Segment Open

/-- The invariant does not read the host's script, its notes, or BADCMD. -/
theorem Inv.hostSide {s : State} (h : Inv s) (host : List HostEvent) (reads : List (Nat × Word)) (bad : Bool) :
    Inv { s with host := host, hostReads := reads, status := { s.status with badCmd := bad } } := by
  obtain ⟨hrun, hlevel⟩ := inv_iff.1 h
  exact inv_iff.2 ⟨⟨hrun.memWf, hrun.noFault, hrun.noIssue, hrun.busy, hrun.covered, hrun.pix⟩,
    hlevel.congr rfl rfl rfl rfl rfl⟩

/-- The duty on IN makes IN covered (R80, R402). -/
theorem inCovered_of_inDuty {s : State} (h : inDuty s = true) : inCovered s := by
  simp only [inDuty, Bool.and_eq_true, decide_eq_true_eq] at h
  exact fun a ha => isSome_lookupCell_of_contiguousFrom s.inMem 0 a h.1 (Nat.zero_le a) (by omega)

/-- CONVERT is ignored while BUSY, or refused, or starts a run with IN covered (R310). -/
theorem Inv.convert {s : State} (h : Inv s) (all : Bool) : Keeps (exec (.convert all) s) := by
  rw [exec, execConvert, whenLive_live _ h.noFault]
  split_ifs with hbusy hlegal hduty
  · exact keeps_next h
  · exact keeps_refused _
  · exact keeps_refused _
  · have hb : s.status.busy = false := by simpa using hbusy
    have hcovered : inCovered s := inCovered_of_inDuty (by simpa using hduty)
    have hbusyRun : (s.startRun all).status.busy = true ↔ (s.startRun all).seq.step ≠ .idle := by
      simp [State.startRun]
    exact keeps_next (inv_iff.2 ⟨⟨h.memWf, h.noFault, h.noIssue, hbusyRun, fun _ => hcovered, rfl⟩,
      .of_noCanvas (h.idle hb).2 nofun nofun nofun⟩)

/-- A CMD word decodes to a host command (R150). -/
theorem decodeCmdWord_ok {w : Word} {i : Instr} (h : decodeCmdWord w = .ok i) :
    i = .nop ∨ ∃ all, i = .convert all := by
  unfold decodeCmdWord at h
  simp only at h
  split_ifs at h
  · cases h; exact .inl rfl
  · cases h; exact .inr ⟨_, rfl⟩

/-- What a fetched operation answers. -/
def Fetched.answer : Fetched → Answer
  | .run i s => exec i s
  | .reply o => o

theorem step_eq_answer (s : State) : step s = (fetch s).answer := by
  unfold step
  cases fetch s <;> rfl

theorem Inv.hostWrite {s : State} (h : Inv s) (addr : Nat) (v : Word) : Keeps (hostWrite s addr v) := by
  unfold Machine.hostWrite writeInLen
  split_ifs with _ hbusy
  · exact keeps_next h
  · exact keeps_next (h.of_notBusy (by simpa using hbusy) h.memWf (by simpa using hbusy) rfl rfl rfl rfl)
  · exact keeps_refused _
  · exact keeps_next h

theorem Inv.fetchWrite {s : State} (h : Inv s) (addr size : Nat) (v : Word) :
    Keeps (fetchWrite s addr size v).answer := by
  unfold Machine.fetchWrite
  rw [decodeCmd_word]
  split_ifs
  · exact keeps_refused _
  · cases hw : decodeCmdWord v with
    | error e => exact keeps_next (h.hostSide s.host s.hostReads true)
    | ok i =>
      obtain rfl | ⟨all, rfl⟩ := decodeCmdWord_ok hw
      · exact keeps_next h
      · exact h.convert all
  · exact h.hostWrite addr v

theorem Inv.hostLoad {s : State} (h : Inv s) (bytes : List Byte) : Keeps (hostLoad s bytes) := by
  unfold Machine.hostLoad
  split_ifs with hbusy
  · exact keeps_refused _
  · exact keeps_next (h.of_notBusy (by simpa using hbusy) (Memory.wf_placeBytes bytes) (by simpa using hbusy) rfl rfl
      rfl rfl)
  · exact keeps_refused _

theorem Inv.hostRead {s : State} (h : Inv s) (addr size : Nat) : Keeps (hostRead s addr size) := by
  unfold Machine.hostRead
  split_ifs
  · exact keeps_next (h.hostSide s.host _ s.status.badCmd)
  · exact keeps_refused _

/-- Reset keeps only IN of what the invariant reads, and IN stays canonical (R431). -/
theorem Inv.hostReset {s : State} (h : Inv s) : Inv (hostReset s) :=
  inv_iff.2 ⟨⟨h.memWf, rfl, rfl, by simp [Machine.hostReset, State.reset], nofun, rfl⟩,
    .of_noCanvas rfl nofun nofun nofun⟩

theorem Inv.fetchEngine {s : State} (h : Inv s) : Keeps (fetchEngine s).answer := by
  cases hi : stepInstr s.seq.step with
  | some i =>
    rw [fetchEngine_run hi]
    exact fun t ht => h.exec_stepInstr hi ht
  | none =>
    simp only [Machine.fetchEngine, hi, h.noFault]
    exact keeps_next h

theorem Inv.fetchHost {s : State} (h : Inv s) (e : HostEvent) : Keeps (fetchHost e s).answer := by
  cases e with
  | pass => exact h.fetchEngine
  | write addr size v => exact h.fetchWrite addr size v
  | read addr size => exact h.hostRead addr size
  | loadIn bytes => exact h.hostLoad bytes
  | reset => exact keeps_next h.hostReset

/-! ### The obligation -/

/-- Settles O52: the issue latch is empty, so a step is the engine's turn or the host's next action, and each keeps the
invariant. -/
theorem stepKeepsTheInvariant : Obligations.StepKeepsTheInvariant := by
  intro s t h ht
  rw [step_eq_answer] at ht
  cases hhost : s.host with
  | nil =>
    rw [fetch_engine h.noIssue hhost] at ht
    exact h.fetchEngine t ht
  | cons e rest =>
    rw [fetch_host h.noIssue hhost] at ht
    exact (h.hostSide rest s.hostReads s.status.badCmd).fetchHost e t ht

end Sys2Proof.Machine
end

section
/-! PROOFS. The canvas writer (44_canvas.md R290 to R298): CANVAS_WRITE inside and outside the canvas, the flip, the
translation as a bijection, and which operations may change the canvas, HDR, OUT and RUN_ALL. -/

namespace Sys2Proof.Machine

/-! ### CANVAS_WRITE -/

/-- CANVAS_WRITE answers the store on a machine without a fault (R292). -/
theorem exec_canvasWrite {s : State} (x y : Nat) (v : Word) (hf : s.fault = none) :
    exec (.canvasWrite x y v) s = .next (s.canvasStore x y v) :=
  (whenLive_next_iff (f := fun s => s.canvasStore x y v)).2 ⟨hf, rfl⟩

/-- Without a canvas a canvas write only raises the fault (R293, notes/assumptions/16.md). -/
theorem State.canvasStore_noCanvas {s : State} (x y : Nat) (v : Word) (hc : s.canvas = none) :
    s.canvasStore x y v = s.raise .canvasBounds := by
  simp [State.canvasStore, hc]

/-- Every instruction but NOP is an operation of the engine (R53, R310). -/
theorem exec_eq_whenLive {i : Instr} (hi : i ≠ .nop) : ∃ k, ∀ s, exec i s = whenLive s k := by
  cases i with
  | nop => exact absurd rfl hi
  | _ => exact ⟨_, fun _ => rfl⟩

/-- A faulted machine has no operation but NOP (R53, R310). -/
theorem exec_faulted {s : State} {f : Fault} {i : Instr} (hf : s.fault = some f) (hi : i ≠ .nop) :
    exec i s = .fault f := by
  obtain ⟨k, hk⟩ := exec_eq_whenLive hi
  rw [hk, whenLive_faulted k hf]

/-- Settles O23: the store writes one cell, whose index is the formula of R291. -/
theorem canvasWriteStoresOneCell : Obligations.CanvasWriteStoresOneCell := by
  intro s c x y v hf hc hx hy
  have hstore := exec_canvasWrite x y v hf
  rw [State.canvasStore_inside v hc hx hy] at hstore
  exact ⟨_, hstore, rfl, rfl, lookupCell_storeCell_same _ _ _, fun i hi => lookupCell_storeCell_other _ _ hi⟩

/-- Settles O24: the store raises the fault and changes nothing else, and a faulted machine has only NOP. -/
theorem canvasWriteOutOfRangeFaults : Obligations.CanvasWriteOutOfRangeFaults := by
  intro s x y v hf hout
  have hstore : s.canvasStore x y v = s.raise .canvasBounds := by
    cases hc : s.canvas with
    | none => exact State.canvasStore_noCanvas x y v hc
    | some c => exact State.canvasStore_outside v hc (hout c hc)
  exact ⟨(exec_canvasWrite x y v hf).trans (congrArg _ hstore), fun i hi => exec_faulted rfl hi⟩

/-- Settles O25: R291 gives row 0 the index (H-1)*W + x and row H-1 the index x. -/
theorem canvasIsFlippedVertically : Obligations.CanvasIsFlippedVertically := by
  intro s c x v hf hc hx hh
  obtain ⟨c0, hfirst, -, -, hcell0, -⟩ := canvasWriteStoresOneCell s c x 0 v hf hc hx hh
  obtain ⟨c1, hlast, -, -, hcell1, -⟩ := canvasWriteStoresOneCell s c x (c.height - 1) v hf hc hx (by omega)
  rw [Nat.sub_self, Nat.zero_mul, Nat.zero_add] at hcell1
  exact ⟨⟨_, hfirst, hcell0⟩, ⟨_, hlast, hcell1⟩⟩

/-! ### The translation of R291 -/

/-- The coordinate of a storage index: its column is i mod W, and its stored row i div W is counted from the last row
(R291, R295). -/
theorem storageIndex_surj {c : Canvas} {i : Nat} (hi : i < c.width * c.height) :
    i % c.width < c.width ∧ c.height - 1 - i / c.width < c.height
      ∧ storageIndex c (i % c.width) (c.height - 1 - i / c.width) = i := by
  have hw : 0 < c.width := Nat.pos_of_mul_pos_right (Nat.zero_lt_of_lt hi)
  have hrow : i / c.width < c.height := Nat.div_lt_of_lt_mul hi
  have hflip : c.height - 1 - (c.height - 1 - i / c.width) = i / c.width :=
    Nat.sub_sub_self (Nat.le_sub_one_of_lt hrow)
  refine ⟨Nat.mod_lt i hw, by generalize i / c.width = r at hrow ⊢; omega, ?_⟩
  rw [storageIndex, hflip]
  exact Nat.div_add_mod' i c.width

/-- Settles O26: every index below W*H has its coordinate, and the translation is injective. -/
theorem canvasTranslationIsABijection : Obligations.CanvasTranslationIsABijection := by
  intro c
  refine ⟨fun x y => storageIndex_lt, fun i hi => ?_⟩
  obtain ⟨hx, hy, hindex⟩ := storageIndex_surj hi
  exact ⟨_, _, ⟨hx, hy, hindex⟩, fun x' y' hx' hy' h => storageIndex_inj hx' hy' hx hy (h.trans hindex.symm)⟩

/-! ### What each operation keeps of HDR, OUT, RUN_ALL and the canvas -/

/-- `t` has the HDR, OUT and RUN_ALL of `s`. -/
def recordsKept (s t : State) : Prop := t.hdr = s.hdr ∧ t.out = s.out ∧ t.runAll = s.runAll

theorem decoderFrame_records {s t : State} (h : decoderFrame s t) : recordsKept s t := by
  rw [h]
  exact ⟨rfl, rfl, rfl⟩

theorem setupStep_records (s : State) : recordsKept s s.setupStep := by
  rcases setupStep_cases s with h | ⟨-, ⟨c, h⟩ | ⟨-, h⟩⟩ <;> rw [h]
  · exact ⟨rfl, rfl, rfl⟩
  · exact ⟨by simp, by simp, by simp⟩
  · exact ⟨rfl, rfl, rfl⟩

theorem decodeStep_records (s : State) : recordsKept s s.decodeStep := by
  have hblock := decoderFrame_records (decodeBlock_frame s.lvl.variant (blockAddr s.lvl s.seq.block)
    (blockX s.lvl s.seq.block) (blockY s.lvl s.seq.block) s)
  unfold State.decodeStep
  split
  · exact ⟨rfl, rfl, rfl⟩
  · unfold State.andThen
    split <;> exact hblock

theorem nextLevelStep_records (s : State) : recordsKept s s.nextLevelStep := by
  unfold State.nextLevelStep
  split <;> exact ⟨rfl, rfl, rfl⟩

theorem nextLevelStep_canvas (s : State) : s.nextLevelStep.canvas = none := by
  unfold State.nextLevelStep
  split <;> rfl

/-- PARSE writes neither OUT nor RUN_ALL nor the canvas. -/
theorem parseStep_keeps (s : State) :
    s.parseStep.out = s.out ∧ s.parseStep.runAll = s.runAll ∧ s.parseStep.canvas = s.canvas := by
  rcases parseStep_cases s with ⟨bs, -, -, h⟩ | ⟨c, h⟩ | h <;> rw [h] <;> exact ⟨rfl, rfl, rfl⟩

/-- EMIT writes neither HDR nor RUN_ALL. -/
theorem emitStep_keeps (s : State) : s.emitStep.hdr = s.hdr ∧ s.emitStep.runAll = s.runAll := by
  rcases emitStep_cases s with h | h <;> rw [h] <;> simp [State.acceptImage, State.useAnswer]

/-- EMIT keeps the canvas of an image put out and discards it in its error entry (R298, R383). -/
theorem emitStep_canvas (s : State) :
    s.emitStep.canvas = s.canvas ∨ s.emitStep.canvas = none ∧ s.emitStep.seq.step = .nextLevel := by
  rcases emitStep_cases s with h | h <;> rw [h]
  · exact .inl (by simp [State.acceptImage, State.useAnswer])
  · exact .inr ⟨rfl, rfl⟩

Segment Closed

Description of the task ->
The range runs from the line with "decodeCmdWord v with" up to and including the line with "rfl nofun nofun nofun⟩" in the listing above; please write out exactly those lines and nothing more.

Your response ->
  · cases hw : decodeCmdWord v with
    | error e => exact keeps_next (h.hostSide s.host s.hostReads true)
    | ok i =>
      obtain rfl | ⟨all, rfl⟩ := decodeCmdWord_ok hw
      · exact keeps_next h
      · exact h.convert all
  · exact h.hostWrite addr v

theorem Inv.hostLoad {s : State} (h : Inv s) (bytes : List Byte) : Keeps (hostLoad s bytes) := by
  unfold Machine.hostLoad
  split_ifs with hbusy
  · exact keeps_refused _
  · exact keeps_next (h.of_notBusy (by simpa using hbusy) (Memory.wf_placeBytes bytes) (by simpa using hbusy) rfl rfl
      rfl rfl)
  · exact keeps_refused _

theorem Inv.hostRead {s : State} (h : Inv s) (addr size : Nat) : Keeps (hostRead s addr size) := by
  unfold Machine.hostRead
  split_ifs
  · exact keeps_next (h.hostSide s.host _ s.status.badCmd)
  · exact keeps_refused _

/-- Reset keeps only IN of what the invariant reads, and IN stays canonical (R431). -/
theorem Inv.hostReset {s : State} (h : Inv s) : Inv (hostReset s) :=
  inv_iff.2 ⟨⟨h.memWf, rfl, rfl, by simp [Machine.hostReset, State.reset], nofun, rfl⟩,
    .of_noCanvas rfl nofun nofun nofun⟩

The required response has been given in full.